Update the internal WDL model. After the dual net merge, the internal evaluations have drifted upwards a bit. With this PR `NormalizeToPawnValue` changes from `328` to `345`. The new model was fitted based on about 200M positions extracted from 3.4M fishtest LTC games from the last two weeks, involving SF versions from 6deb887 to current master. Apart from the WDL model parameter update, this PR implements the following changes: WDL Model: - an incorrect 8-move shift in master's WDL model has been fixed - the polynomials `p_a` and `p_b` are fitted over the move range [8, 120] - the coefficients for `p_a` and `p_b` are optimized by maximizing the probability of predicting the observed outcome (credits to @vondele) SF code: - for wdl values, move will be clamped to `max(8, min(120, move))` - no longer clamp the internal eval to [-4000,4000] - compute `NormalizeToPawnValue` with `round`, not `trunc` The PR only affects displayed `cp` and `wdl` values. closes #5002 No functional change
official-stockfish · Jan 21, 2024 · a901474 · a901474
1 parent ad9fcbc
commit a901474
Showing 1 changed file with 9 additions and 12 deletions.
diff --git a/src/uci.cpp b/src/uci.cpp
@@ -43,7 +43,7 @@
 namespace Stockfish {
 
 constexpr auto StartFEN             = "rnbqkbnr/pppppppp/8/8/8/8/PPPPPPPP/RNBQKBNR w KQkq - 0 1";
-constexpr int  NormalizeToPawnValue = 328;
+constexpr int  NormalizeToPawnValue = 345;
 constexpr int  MaxHashMB            = Is64Bit ? 33554432 : 2048;
 
 UCI::UCI(int argc, char** argv) :
@@ -421,26 +421,23 @@ namespace {
 // eval and a game ply.

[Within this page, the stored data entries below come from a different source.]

-- ==== Sys2Proof/Machine/Plots.lean ====
section
/-!
DEFINITION. Logical plots: their states and commands (R342 to R346), clocks and I/O banks (R333, R337), and the group a
field tile is attached to (R355).
-/
namespace Sys2Proof.Machine
open Sys2Proof

/-! The loaded full image's declaration (R368). -/

/-- The image uses PLL `i`: its reference names a clock (R370). -/
def pllUsed (s : State) (i : Nat) : Bool := declNat s.cfg.declaration (0x50 + 16 * i) 1 != 0

/-! Ending a plot's traffic. -/

/-- An arming has a handle of the plot's window. -/
def armOnPlot (s : State) (p : Nat) (a : Arming) : Bool :=
  [a.src, a.dst].any fun id => match findHandle s id with
    | some h => ownPlot s h && h.plot == p
    | none => false

/-- Direct armings with a transfer under way at the plot end with PLOT_OFFLINE (R347). -/
def stopPlotArmings (s : State) (p : Nat) : State :=
  s.tiles.foldl (fun s q => q.2.stm.foldl (fun s c => match c.2.active with
    | some a => match a.outstanding with
      | id :: _ => if armOnPlot s p a then failArming s q.1 c.1 id 0x0A02 0 else s
      | [] => s
    | none => s) s) s

/-- Every waiting access is completed as for a plot that is not online, accepted ones with them (R344, R346). -/
def closePort (s : State) (p : Nat) : State :=
  let s := denyWaiting s p
  let l := (getPlot s p).accepted
  let s := l.foldl (fun s q => denyRequest s p q) (modPlot s p fun x => { x with accepted := [] })
  stopPlotArmings s p

/-- Every unit on the field tile is discarded and its descriptor fails (R344, R346). -/
def discardUnits (s : State) (p : Nat) : State :=
  let l := (getPlot s p).units
  l.foldl (fun s u => markFail s u.1 0x0A02 0 0) (modPlot s p fun x => { x with units := [] })

/-! Commands (R344). -/

/-- A command that the plot's state does not admit. -/
def plotRefuse (s : State) (p : Nat) : State := plotCode s p 0x0A01

/-- The plot drains; the requests that wait to be accepted are denied (R343). -/
def drainPlot (s : State) (p : Nat) : State :=
  denyWaiting (modPlot (setPlotState s p 2) p fun x => { x with releasing := false, resetRequest := false }) p

/-- The plot is parked: offline, or loading at once where LOAD_PARTIAL waits for it (R343, R386). -/
def parkPlot (s : State) (p : Nat) : State :=
  let s := modPlot (holdLeaving s p) p fun x => { x with releasing := false, resetRequest := false }
  let waits := match s.cfg.run with
    | some r => r.command == 3 && r.plot == p
    | none => false
  setPlotState s p (if waits then 4 else 3)

/-- OFFLINE (R343): the plot drains and the requests that wait to be accepted are denied. -/
def opOffline (p : Nat) (s : State) : State :=
  if plotState s p ≠ 1 then plotRefuse s p
  else plotCode (drainPlot s p) p 0

/-- OFFLINE with FORCE (R344). -/
def opOfflineForce (p : Nat) (s : State) : State :=
  if plotState s p ≠ 1 ∧ plotState s p ≠ 2 then plotRefuse s p
  else
    plotCode (parkPlot (discardUnits (closePort s p) p) p) p 0

/-- PLOT_DRAIN_END (R343). -/
def opPlotDrainEnd (p : Nat) (s : State) : State :=
  let x := getPlot s p
  if plotState s p = 2 ∧ x.units = [] ∧ x.accepted = [] then parkPlot s p else s

/-- RELEASE (R345): the design at its initial values, the clock gates open. -/
def opRelease (p : Nat) (s : State) : State :=
  if plotState s p ≠ 5 then plotRefuse s p
  else plotCode (modPlot (initRegion s (plotSite s p) true) p fun x => { x with releasing := true }) p 0

/-- The capability and user words of a plot's image latched, 0 without a field tile (R351). -/
def latchWords (s : State) (p : Nat) : State :=
  let w := (getPlot s p).words
  setReg (setReg (set64 s (pltR p 8) w.1) (pltR p 0x10) (BitVec.ofNat 32 w.2.1)) (pltR p 0x14) (BitVec.ofNat 32 w.2.2)

/-- PLOT_ONLINE (R345, R346): `edges` are the rising edges that each of the plot's trees has counted. -/
def opPlotOnline (p : Nat) (edges : List Nat) (s : State) : State :=
  if !(getPlot s p).releasing ∨ !(edges.all fun e => decide (16 ≤ e)) then s
  else
    let s := modPlot s p fun x => { x with releasing := false, resetRequest := false }
    latchWords (setPlotState s p 1) p

/-- PLOT_RESET (R346): flip-flops and accumulators at their initial values, block RAM kept; the plot is released again
from the second row of R345's table. -/
def opPlotReset (p : Nat) (s : State) : State :=
  if plotState s p ≠ 1 then plotRefuse s p
  else
    let s := discardUnits (closePort (holdLeaving s p) p) p
    plotCode (modPlot (initRegion s (plotSite s p) false) p fun x =>
      { x with releasing := true, resetRequest := true }) p 0

/-- A write of PLT_CTRL (R344): one command, FORCE only with OFFLINE. -/
def pltCtrl (p : Nat) (val : Word) (s : State) : State :=
  match val.getLsbD 31, val.getLsbD 30, val.getLsbD 29, val.getLsbD 28 with
  | true, false, false, false => opOffline p s
  | true, true, false, false => opOfflineForce p s
  | false, false, true, false => opRelease p s
  | false, false, false, true => opPlotReset p s
  | false, false, false, false => s
  | _, _, _, _ => plotRefuse s p

/-! Clocks and banks. -/

/-- PLL_LOCK_CHANGE (R333): LOCKED of a PLL that the image uses. -/
def opPllLockChange (i : Nat) (locked : Bool) (s : State) : State := setb s Reg.pll i (locked && pllUsed s i)

/-- PLT_BANKb. -/
def bankR (b : Nat) : Nat := 0x204000 + 4 * b

/-- Nominal VIO in mV, by BANK_VIO's code. -/
def nominalMv (n : Nat) : Nat := if n = 1 then 1200 else if n = 2 then 1500 else 1800

/-- VIO lies within 5 % of its nominal level. -/
def vioFits (nom mv : Nat) : Bool := decide (95 * nom ≤ 100 * mv) && decide (100 * mv ≤ 105 * nom)

/-- Core cycles of 10 ms. -/
def settleCycles : Nat := 12500000

/-- Some declared, powered bank's VIO is outside its tolerance now. -/
def vioBad (s : State) : Bool :=
  (List.range 12).any fun b =>
    let n := getf s (bankR b) 29 28
    let mv := getf s (bankR b) 15 0
    n != 0 && decide (300 ≤ mv) && !vioFits (nominalMv n) mv

/-- BANK_VIO_MEASUREMENT (R337): 1 unpowered, 2 held, 3 live. A bank within tolerance for less than 10 ms that was live
stays live, and otherwise stays held or unpowered as it was (DEDUCED). -/
def opBankVio (b mv : Nat) (s : State) : State :=
  let r := bankR b
  let n := getf s r 29 28
  let s := setf s r 15 0 mv
  if n = 0 then s
  else
    let now := s.cycle
    let old := getf s r 31 30
    let fits := vioFits (nominalMv n) mv
    let since := smGet 0 b s.banks
    let since := if fits then (if since = 0 then now + 1 else since) else 0
    let s := { s with banks := smSet 0 b since s.banks }
    if mv < 300 then alertLevel (setf s r 31 30 1) 5 (vioBad s)
    else if !fits then
      let s := alertLevel (setf s r 31 30 2) 5 true
      if old = 2 then s else logEntry s 0 0x0A07 0 b
    else
      let s := alertLevel s 5 (vioBad s)
      if since + settleCycles ≤ now + 1 then setf s r 31 30 3 else if old = 3 then s else setf s r 31 30 (max 1 old)

/-! Field tiles and groups. -/

/-- An unfinished submission names the group that a field tile is attached to, or that a write names (R355, R190). -/
def attachNamed (s : State) (p v : Nat) : Bool :=
  let r := pltR p 0x18
  (getb s r 31 && groupNamed s (getf s r 7 0)) || (bitOf v 31 && groupNamed s (fld v 7 0))

/-- An attachment that R355 does not allow. -/
def attachBad (s : State) (v : Nat) : Bool := bitOf v 31 && !groupOn s (fld v 7 0)

/-- A write of PLT_FT_GROUP takes effect. -/
def attachEffect (s : State) (p v : Nat) : State :=
  let s := modPlot s p fun x => { x with ftHeld := none }
  if attachBad s v then plotCode (setb s (pltR p 0x18) 30 false) p 0x0A08
  else setReg s (pltR p 0x18) (BitVec.ofNat 32 v &&& 0x800000FF)

/-- PLT_FT_GROUP_WRITE (R355): ignored, held with PENDING, or taken. -/
def opPltFtGroupWrite (p : Nat) (val : Word) (s : State) : State :=
  let v := val.toNat
  if attachBad s v then plotCode s p 0x0A08
  else if attachNamed s p v then setb (modPlot s p fun x => { x with ftHeld := some v }) (pltR p 0x18) 30 true
  else attachEffect s p v

/-- FT_GROUP_WRITE_EFFECT (R355, R190). -/
def opFtGroupWriteEffect (p : Nat) (s : State) : State :=
  match (getPlot s p).ftHeld with
  | some v => if attachNamed s p v then s else attachEffect s p v
  | none => s

/-- OFFLINE. -/
def execOffline (p : PlotIx) (s : State) : Host.Outcome State Fault Refusal := .next (opOffline p.toNat s)
/-- OFFLINE_FORCE. -/
def execOfflineForce (p : PlotIx) (s : State) : Host.Outcome State Fault Refusal := .next (opOfflineForce p.toNat s)
/-- PLOT_DRAIN_END. -/
def execPlotDrainEnd (p : PlotIx) (s : State) : Host.Outcome State Fault Refusal := .next (opPlotDrainEnd p.toNat s)
/-- RELEASE. -/
def execRelease (p : PlotIx) (s : State) : Host.Outcome State Fault Refusal := .next (opRelease p.toNat s)
/-- PLOT_ONLINE. -/
def execPlotOnline (p : PlotIx) (edges : List Nat) (s : State) : Host.Outcome State Fault Refusal :=
  .next (opPlotOnline p.toNat edges s)
/-- PLOT_RESET. -/
def execPlotReset (p : PlotIx) (s : State) : Host.Outcome State Fault Refusal := .next (opPlotReset p.toNat s)
/-- PLL_LOCK_CHANGE. -/
def execPllLockChange (i : BitVec 2) (locked : Bool) (s : State) : Host.Outcome State Fault Refusal :=
  .next (opPllLockChange i.toNat locked s)
/-- BANK_VIO_MEASUREMENT. -/
def execBankVioMeasurement (b : Fin 12) (mv : BitVec 16) (s : State) : Host.Outcome State Fault Refusal :=
  .next (opBankVio b.val mv.toNat s)
/-- PLT_FT_GROUP_WRITE. -/
def execPltFtGroupWrite (p : PlotIx) (val : Word) (s : State) : Host.Outcome State Fault Refusal :=
  .next (opPltFtGroupWrite p.toNat val s)
/-- FT_GROUP_WRITE_EFFECT. -/
def execFtGroupWriteEffect (p : PlotIx) (s : State) : Host.Outcome State Fault Refusal :=
  .next (opFtGroupWriteEffect p.toNat s)

end Sys2Proof.Machine
end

It fits the LTC fishtest statistics rather accurately.
 int win_rate_model(Value v, int ply) {
 
-    // The model only captures up to 240 plies, so limit the input and then rescale
-    double m = std::min(240, ply) / 64.0;
+    // The fitted model only uses data for moves in [8, 120], and is anchored at move 32.
+    double m = std::clamp(ply / 2 + 1, 8, 120) / 32.0;
 
     // The coefficients of a third-order polynomial fit is based on the fishtest data
     // for two parameters that need to transform eval to the argument of a logistic
     // function.
-    constexpr double as[] = {0.38036525, -2.82015070, 23.17882135, 307.36768407};
-    constexpr double bs[] = {-2.29434733, 13.27689788, -14.26828904, 63.45318330};
+    constexpr double as[] = {-2.00568292, 10.45906746, 1.67438883, 334.45864705};
+    constexpr double bs[] = {-4.97134419, 36.15096345, -82.25513499, 117.35186805};
 
-    // Enforce that NormalizeToPawnValue corresponds to a 50% win rate at ply 64
-    static_assert(NormalizeToPawnValue == int(as[0] + as[1] + as[2] + as[3]));
+    // Enforce that NormalizeToPawnValue corresponds to a 50% win rate at move 32.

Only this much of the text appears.